## Data shown
+-------+

@[simp] theorem State_openGather_frame (s : State) (k : Packet) (t : Table) (idx : List Nat) (left : Nat) (hoff : Off wt [.pool]) :
    (State.openGather s k t idx left).1.view wt = s.view wt := by
  simp at hoff
  simp [State.openGather, hoff, Chip.view, Chip.rest, Pool.view, Pool.rest, Svc.view, Svc.rest, Herds.view, Herds.rest, Dct.view, Dct.rest, Dct.held, Fw.view, Fw.rest, Fw.held]

theorem gatherRequest_frame (k : Packet) (s : State) (hoff : Off wt [.hdr .sw, .page .sw 0x5, .page .sw 0xb, .page .sw 0x11, .page .sw 0x13, .page .sw 0x14, .page .sw 0x20, .page .sw 0x21, .page .sw 0x30, .page .sw 0x31, .page .sw 0x32, .page .sw 0x40, .page .sw 0x50, .page .sw 0x300, .log .sw, .ports .sw, .sync .sw, .core, .mem, .pool, .svc, .herds, .hrd, .host, .sent, .free]) :
    (gatherRequest k s).view wt = s.view wt := by
  simp at hoff
  unfold gatherRequest; (try simp only [sw_beq_ep, ep_beq_sw, sw_beq_sw, ep_beq_ep, Bool.false_eq_true, Bool.true_and, Bool.false_and, if_true, if_false]); repeat' (first | contradiction | (simp +decide [gatherRequest, hoff, Chip.view, Chip.rest, Pool.view, Pool.rest, Svc.view, Svc.rest, Herds.view, Herds.rest, Dct.view, Dct.rest, Dct.held, Fw.view, Fw.rest, Fw.held]; done) | (intros; split) | (intros; first | refine Eq.trans (State_tableGuard_frame _ _ _ (by simp [hoff]) (fun _ _ => ?_)) ?_ | refine Eq.trans (foldl_view _ _ _ fun _ _ => ?_) ?_ | refine Eq.trans (foldl_fst_view _ _ _ fun _ _ => ?_) ?_ | refine Eq.trans (when_view _ _ _ ?_) ?_) | dsimp only | simp +decide [gatherRequest, hoff])

theorem scatterAddRequest_frame (k : Packet) (s : State) (hoff : Off wt [.hdr .sw, .page .sw 0x5, .page .sw 0xb, .page .sw 0x11, .page .sw 0x13, .page .sw 0x14, .page .sw 0x20, .page .sw 0x21, .page .sw 0x30, .page .sw 0x31, .page .sw 0x32, .page .sw 0x40, .page .sw 0x50, .page .sw 0x300, .log .sw, .ports .sw, .sync .sw, .core, .mem, .pool, .svc, .herds, .hrd, .host, .sent, .free]) :
    (scatterAddRequest k s).view wt = s.view wt := by
  simp at hoff
  unfold scatterAddRequest; (try simp only [sw_beq_ep, ep_beq_sw, sw_beq_sw, ep_beq_ep, Bool.false_eq_true, Bool.true_and, Bool.false_and, if_true, if_false]); repeat' (first | contradiction | (simp +decide [scatterAddRequest, hoff, Chip.view, Chip.rest, Pool.view, Pool.rest, Svc.view, Svc.rest, Herds.view, Herds.rest, Dct.view, Dct.rest, Dct.held, Fw.view, Fw.rest, Fw.held]; done) | (intros; split) | (intros; first | refine Eq.trans (State_tableGuard_frame _ _ _ (by simp [hoff]) (fun _ _ => ?_)) ?_ | refine Eq.trans (State_room_ep_frame _ _ _ (by simp [hoff]) (fun _ => ?_)) ?_ | refine Eq.trans (State_room_sw_frame _ _ _ (by simp [hoff]) (fun _ => ?_)) ?_ | refine Eq.trans (foldl_view _ _ _ fun _ _ => ?_) ?_ | refine Eq.trans (foldl_fst_view _ _ _ fun _ _ => ?_) ?_ | refine Eq.trans (when_view _ _ _ ?_) ?_) | dsimp only | simp +decide [scatterAddRequest, hoff])

@[simp] theorem State_streamAccess_frame (s : State) (herd chunk : Nat) (l : List (Nat × Nat × Nat × Nat × Option (List Byte))) (hoff : Off wt [.hdr .sw, .page .sw 0x5, .page .sw 0xb, .page .sw 0x11, .page .sw 0x13, .page .sw 0x14, .page .sw 0x20, .page .sw 0x21, .page .sw 0x30, .page .sw 0x31, .page .sw 0x32, .page .sw 0x40, .page .sw 0x50, .page .sw 0x300, .log .sw, .ports .sw, .sync .sw, .core, .mem, .pool, .svc, .herds, .hrd, .host, .sent, .free]) :
    (State.streamAccess s herd chunk l).view wt = s.view wt := by
  simp at hoff
  simp [State.streamAccess, hoff, Chip.view, Chip.rest, Pool.view, Pool.rest, Svc.view, Svc.rest, Herds.view, Herds.rest, Dct.view, Dct.rest, Dct.held, Fw.view, Fw.rest, Fw.held]

@[simp] theorem State_twinDiscard_frame (s : State) (i c key node : Nat) (hoff : Off wt [.herds]) :
    (State.twinDiscard s i c key node).view wt = s.view wt := by
  simp at hoff
  simp [State.twinDiscard, hoff, Chip.view, Chip.rest, Pool.view, Pool.rest, Svc.view, Svc.rest, Herds.view, Herds.rest, Dct.view, Dct.rest, Dct.held, Fw.view, Fw.rest, Fw.held]

@[simp] theorem State_joinUp_frame (s : State) (h : Herd) (c : Nat) (hoff : Off wt [.page .sw 0x11, .page .sw 0x14, .core]) :
    (State.joinUp s h c).view wt = s.view wt := by
  simp at hoff
  simp [State.joinUp, hoff, Chip.view, Chip.rest, Pool.view, Pool.rest, Svc.view, Svc.rest, Herds.view, Herds.rest, Dct.view, Dct.rest, Dct.held, Fw.view, Fw.rest, Fw.held]

@[simp] theorem State_startStep_frame (s : State) (i : Nat) (moved : Bool) (hoff : Off wt [.hdr .sw, .page .sw 0x5, .page .sw 0xb, .page .sw 0x11, .page .sw 0x14, .page .sw 0x20, .page .sw 0x21, .log .sw, .ports .sw, .sync .sw, .core, .svc, .herds, .hrd, .sent]) :
    (State.startStep s i moved).view wt = s.view wt := by
  simp at hoff
  unfold State.startStep; (try simp only [sw_beq_ep, ep_beq_sw, sw_beq_sw, ep_beq_ep, Bool.false_eq_true, Bool.true_and, Bool.false_and, if_true, if_false]); repeat' (first | contradiction | (simp +decide [State.startStep, hoff, Chip.view, Chip.rest, Pool.view, Pool.rest, Svc.view, Svc.rest, Herds.view, Herds.rest, Dct.view, Dct.rest, Dct.held, Fw.view, Fw.rest, Fw.held]; done) | (intros; split) | (intros; first | refine Eq.trans (foldl_view _ _ _ fun _ _ => ?_) ?_ | refine Eq.trans (foldl_fst_view _ _ _ fun _ _ => ?_) ?_ | refine Eq.trans (when_view _ _ _ ?_) ?_) | dsimp only | simp +decide [State.startStep, hoff])

@[simp] theorem State_toMemberW_frame (s : State) (i v node op : Nat) (pre : HerdPrefix) (data : List Byte) (h : Herd) (hoff : Off wt [.page .sw 0x11, .page .sw 0x14, .core]) :
    (State.toMemberW s i v node op pre data h).view wt = s.view wt := by
  simp at hoff
  unfold State.toMemberW; (try simp only [sw_beq_ep, ep_beq_sw, sw_beq_sw, ep_beq_ep, Bool.false_eq_true, Bool.true_and, Bool.false_and, if_true, if_false]); (repeat' split) <;> (try dsimp only) <;> first | contradiction | simp +decide [State.toMemberW, hoff, Chip.view, Chip.rest, Pool.view, Pool.rest, Svc.view, Svc.rest, Herds.view, Herds.rest, Dct.view, Dct.rest, Dct.held, Fw.view, Fw.rest, Fw.held]

@[simp] theorem State_memberJoins_frame (s : State) (i node : Nat) (hoff : Off wt [.core, .herds]) :
    (State.memberJoins s i node).view wt = s.view wt := by
  simp at hoff
  simp [State.memberJoins, hoff, Chip.view, Chip.rest, Pool.view, Pool.rest, Svc.view, Svc.rest, Herds.view, Herds.rest, Dct.view, Dct.rest, Dct.held, Fw.view, Fw.rest, Fw.held]

@[simp] theorem State_resultTo_frame (s : State) (i v node op c shard : Nat) (data : List Byte) (h : Herd) (hoff : Off wt [.page .sw 0x11, .page .sw 0x14, .core]) :
    (State.resultTo s i v node op c shard data h).view wt = s.view wt := by
  simp at hoff
  simp [State.resultTo, hoff, Chip.view, Chip.rest, Pool.view, Pool.rest, Svc.view, Svc.rest, Herds.view, Herds.rest, Dct.view, Dct.rest, Dct.held, Fw.view, Fw.rest, Fw.held]

@[simp] theorem State_countsDown_frame (s : State) (i : Nat) (h : Herd) (base totals : List Nat) (hoff : Off wt [.page .sw 0x11, .page .sw 0x14, .core, .herds]) :
    (State.countsDown s i h base totals).view wt = s.view wt := by
  simp at hoff
  unfold State.countsDown; (try simp only [sw_beq_ep, ep_beq_sw, sw_beq_sw, ep_beq_ep, Bool.false_eq_true, Bool.true_and, Bool.false_and, if_true, if_false]); repeat' (first | contradiction | (simp +decide [State.countsDown, hoff, Chip.view, Chip.rest, Pool.view, Pool.rest, Svc.view, Svc.rest, Herds.view, Herds.rest, Dct.view, Dct.rest, Dct.held, Fw.view, Fw.rest, Fw.held]; done) | (intros; split) | (intros; first | refine Eq.trans (foldl_view _ _ _ fun _ _ => ?_) ?_ | refine Eq.trans (foldl_fst_view _ _ _ fun _ _ => ?_) ?_ | refine Eq.trans (when_view _ _ _ ?_) ?_) | dsimp only | simp +decide [State.countsDown, hoff])

@[simp] theorem State_signalled_frame (s : State) (i node : Nat) (hoff : Off wt [.herds]) :
    (State.signalled s i node).view wt = s.view wt := by
  simp at hoff
  simp [State.signalled, hoff, Chip.view, Chip.rest, Pool.view, Pool.rest, Svc.view, Svc.rest, Herds.view, Herds.rest, Dct.view, Dct.rest, Dct.held, Fw.view, Fw.rest, Fw.held]

@[simp] theorem State_signalMembers_frame (s : State) (i c : Nat) (hoff : Off wt [.page .sw 0x11, .page .sw 0x14, .core, .herds]) :
    (State.signalMembers s i c).view wt = s.view wt := by
  simp at hoff
  unfold State.signalMembers; (try simp only [sw_beq_ep, ep_beq_sw, sw_beq_sw, ep_beq_ep, Bool.false_eq_true, Bool.true_and, Bool.false_and, if_true, if_false]); (repeat' split) <;> (try dsimp only) <;> first | contradiction | simp +decide [State.signalMembers, hoff, Chip.view, Chip.rest, Pool.view, Pool.rest, Svc.view, Svc.rest, Herds.view, Herds.rest, Dct.view, Dct.rest, Dct.held, Fw.view, Fw.rest, Fw.held]

@[simp] theorem State_endStep_frame (s : State) (i : Nat) (hoff : Off wt [.page .sw 0x11, .page .sw 0x14, .page .sw 0x20, .page .sw 0x21, .core, .svc, .herds, .hrd]) :
    (State.endStep s i).view wt = s.view wt := by
  simp at hoff
  unfold State.endStep
  split
  · rfl
  · rename_i h _
    extract_lets rs s1 s2 s3 s4 s5
    have h1 : s1.view wt = s.view wt := foldl_view _ _ _ fun s v => by simp [hoff]
    have h2 : s2.view wt = s1.view wt := foldl_view _ _ _ fun s e => by simp [hoff]
    have h3 : s3.view wt = s2.view wt := by simp [s3, hoff]
    have h5 : s5.view wt = s3.view wt := by simp [s5, hoff]
    clear_value s5 s3 s2 s1
    rw [← h1, ← h2, ← h3, ← h5]
    exact Eq.trans (when_view _ _ _ (by simp [hoff])) (when_view _ _ _ (by simp [hoff]))

@[simp] theorem State_tryEnd_frame (s : State) (i : Nat) (hoff : Off wt [.page .sw 0x11, .page .sw 0x14, .page .sw 0x20, .page .sw 0x21, .core, .svc, .herds, .hrd]) :
    (State.tryEnd s i).view wt = s.view wt := by
  simp at hoff
  unfold State.tryEnd; (try simp only [sw_beq_ep, ep_beq_sw, sw_beq_sw, ep_beq_ep, Bool.false_eq_true, Bool.true_and, Bool.false_and, if_true, if_false]); (repeat' split) <;> (try dsimp only) <;> first | contradiction | simp +decide [State.tryEnd, hoff, Chip.view, Chip.rest, Pool.view, Pool.rest, Svc.view, Svc.rest, Herds.view, Herds.rest, Dct.view, Dct.rest, Dct.held, Fw.view, Fw.rest, Fw.held]

@[simp] theorem State_endWaiting_frame (s : State) (hoff : Off wt [.page .sw 0x11, .page .sw 0x14, .page .sw 0x20, .page .sw 0x21, .core, .svc, .herds, .hrd]) :
    (State.endWaiting s).view wt = s.view wt := by
  simp at hoff
  unfold State.endWaiting; (try simp only [sw_beq_ep, ep_beq_sw, sw_beq_sw, ep_beq_ep, Bool.false_eq_true, Bool.true_and, Bool.false_and, if_true, if_false]); repeat' (first | contradiction | (simp +decide [State.endWaiting, hoff, Chip.view, Chip.rest, Pool.view, Pool.rest, Svc.view, Svc.rest, Herds.view, Herds.rest, Dct.view, Dct.rest, Dct.held, Fw.view, Fw.rest, Fw.held]; done) | (intros; split) | (intros; first | refine Eq.trans (foldl_view _ _ _ fun _ _ => ?_) ?_ | refine Eq.trans (foldl_fst_view _ _ _ fun _ _ => ?_) ?_ | refine Eq.trans (when_view _ _ _ ?_) ?_) | dsimp only | simp +decide [State.endWaiting, hoff])

@[simp] theorem State_herdDue_frame (s : State) (i : Nat) (hoff : Off wt [.hdr .sw, .page .sw 0x5, .page .sw 0xb, .page .sw 0x11, .page .sw 0x14, .page .sw 0x20, .page .sw 0x21, .log .sw, .ports .sw, .sync .sw, .core, .svc, .herds, .hrd, .sent]) :
    (State.herdDue s i).view wt = s.view wt := by
  simp at hoff
  unfold State.herdDue; (try simp only [sw_beq_ep, ep_beq_sw, sw_beq_sw, ep_beq_ep, Bool.false_eq_true, Bool.true_and, Bool.false_and, if_true, if_false]); (repeat' split) <;> (try dsimp only) <;> first | contradiction | simp +decide [State.herdDue, hoff, Chip.view, Chip.rest, Pool.view, Pool.rest, Svc.view, Svc.rest, Herds.view, Herds.rest, Dct.view, Dct.rest, Dct.held, Fw.view, Fw.rest, Fw.held]

@[simp] theorem State_chunkLeft_frame (s : State) (i c : Nat) (hoff : Off wt [.page .sw 0x11, .page .sw 0x14, .page .sw 0x20, .page .sw 0x21, .sync .sw, .core, .svc, .herds, .hrd]) :
    (State.chunkLeft s i c).view wt = s.view wt := by
  simp at hoff
  unfold State.chunkLeft; (try simp only [sw_beq_ep, ep_beq_sw, sw_beq_sw, ep_beq_ep, Bool.false_eq_true, Bool.true_and, Bool.false_and, if_true, if_false]); (repeat' split) <;> (try dsimp only) <;> first | contradiction | simp +decide [State.chunkLeft, hoff, Chip.view, Chip.rest, Pool.view, Pool.rest, Svc.view, Svc.rest, Herds.view, Herds.rest, Dct.view, Dct.rest, Dct.held, Fw.view, Fw.rest, Fw.held]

+-------+

In the records above, find each line with the word "shard" and copy it.

## Exercise output
@[simp] theorem State_resultTo_frame (s : State) (i v node op c shard : Nat) (data : List Byte) (h : Herd) (hoff : Off wt [.page .sw 0x11, .page .sw 0x14, .core]) :
    (State.resultTo s i v node op c shard data h).view wt = s.view wt := by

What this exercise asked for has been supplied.